Immigration and the Economy (and Japan)

I notice you quoted all my post except for the part in which I asked you to provide cites. And then didn’t provide any cites.

Admittedly, that’s understandable because you can’t. In every part of the world, birth rates go down as overall wealth increases. That’s why the nonsense comments about “them” outreproducing “us” never quite come true. Large numbers of children are useful in societies in which they are economic assets who at an early age can contribute to the household, and especially so in farming economies. Those societies are also likely to have high rates of childhood mortality. We now know that working class families had on average fewer surviving children than middle and upper class families in Victorian England, even though their birth rates were significantly higher. Birth rates have gone down across developing nations in Africa and Asia as their economies get better and people move to cities. The trend continues for ever wealthier countries. Western Europe and Japan see well-below-replacement-rate births despite having none of the ills" you cite, a trend that started long before they started seeing even the minimal amount of immigration they have today.

Again, I can point to the birth rate chart in my previous link. Birth rates in the U.S. went down significantly from 1920 to 1940. Immigration was at a low for this entire period. The 1920s were boom years, the 1930s were Depression years.

Birth rates shot up after the war due to pent up demand and prosperity, but peaked in 1957. After that they dropped precipitously throughout the 60s and then have held steady for almost 40 years.

Your rants do not correlate to any of this reality.
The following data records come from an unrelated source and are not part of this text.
-- ==== Sys2Proof/Machine/Turns.lean ====
section
/-! DEFINITION. What each agent does in its turn (00_scope.md R8): the host's next operation, one tick of both engines,
a level of `rst_n`. -/

namespace Sys2Proof.Machine

/-- The block's state put at its reset values (R48, 70_reset_and_hazards.md R230). The parameters, and what the outside
holds (the host's operations and data, the turns), are not the block's to reset (log 8). -/
def resetBlock (s : State) : State :=
  { s with adc := AdcEngine.atReset, sw := SwEngine.atReset s.params }

/-- What the bus returns for a read: 0 while `rst_n` is low (R230). -/
def busRead (off : Offset) (s : State) : Word := if s.rstN then memRead off s else 0#32

/-- What the bus does with a write: nothing while `rst_n` is low (R230). -/
def busWrite (off : Offset) (v : Word) (s : State) : Result := if s.rstN then memWrite off v s else .next s

/-- The host performs its next operation: it does nothing when it has none, or while it lets time pass. -/
def hostTurn (s : State) : Result :=
  match s.host with
  | [] => .next s
  | .rd off bytes :: rest =>
    if accessDefined off bytes then .next { s with lastRead := busRead off s, host := rest }
    else .refused .narrowOrMisaligned
  | .wr off bytes v :: rest =>
    if accessDefined off bytes then busWrite off v { s with host := rest }
    else .refused .narrowOrMisaligned
  | .poll off mask val :: rest =>
    if accessDefined off 4 then
      if busRead off s &&& mask = val then .next { s with lastRead := busRead off s, host := rest }
      else .next { s with lastRead := busRead off s }
    else .refused .narrowOrMisaligned
  | .delay 0 :: rest => .next { s with host := rest }
  | .delay (_ + 1) :: _ => .next s

/-- One tick passes for a host that is in `delay_us` (30_encoding.md R92). -/
def elapseDelay : List HostOp → List HostOp
  | .delay (n + 1) :: rest => .delay n :: rest
  | ops => ops

/-- One tick: both engines step, each on its own input level (R8, 60_exceptions.md R210, R215). While `rst_n` is low the
block stays at its reset values (R230). -/
def tickTurn (adcDin swIn : Level) (s : State) : State :=
  if s.rstN then
    { s with
      adc := adcTick s.params adcDin s.adc
      sw := swTick s.params swIn s.sw
      host := elapseDelay s.host }
  else { s with host := elapseDelay s.host }

/-- The platform drives `rst_n`: low, and its release, put the block at its reset values (R230). A level that is high
and stays high changes nothing. -/
def resetTurn (level : Level) (s : State) : State :=
  if level && s.rstN then s else { resetBlock s with rstN := level }

/-- One turn of one agent. -/
def takeTurn (t : Turn) (s : State) : Result :=
  match t with
  | .host => hostTurn s
  | .tick adcDin swIn => .next (tickTurn adcDin swIn s)
  | .reset level => .next (resetTurn level s)

/-- Whose turn it is, and the state with that turn taken off: the next of the turns written in the state, or a free one
(log 2). -/
def nextTurn (s : State) : Turn × State :=
  match s.turns with
  | t :: rest => (t, { s with turns := rest })
  | [] => (Config.freeTurn s.draws, { s with draws := s.draws + 1 })

/-- One step of a machine whose parameters are legal. -/
def stepLegal (s : State) : Result := takeTurn (nextTurn s).1 (nextTurn s).2

/-- The register a table word is written to when it is fetched (log 5): the one at which it is legal, ADC_CMD for a word
that is legal at neither. -/
def fetchReg (v : Word) : CmdReg :=
  match tableCommand v with
  | some (r, _) => r
  | none => .adcCmd

end Sys2Proof.Machine
end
That’s true - the lack of day care facilities is a problem. But I’m not sure that’s a factor that people take into consideration before deciding to procreate. Did you?
We certainly don’t - we’re on the IVF program now (both in our early 40s) and expect that we can rely on our parents to help out with day care so that we can both keep working. But if we can’t then one of us will stop working and we’ll take the economic hit for the sake of a child. Most people I know feel pretty much the same way.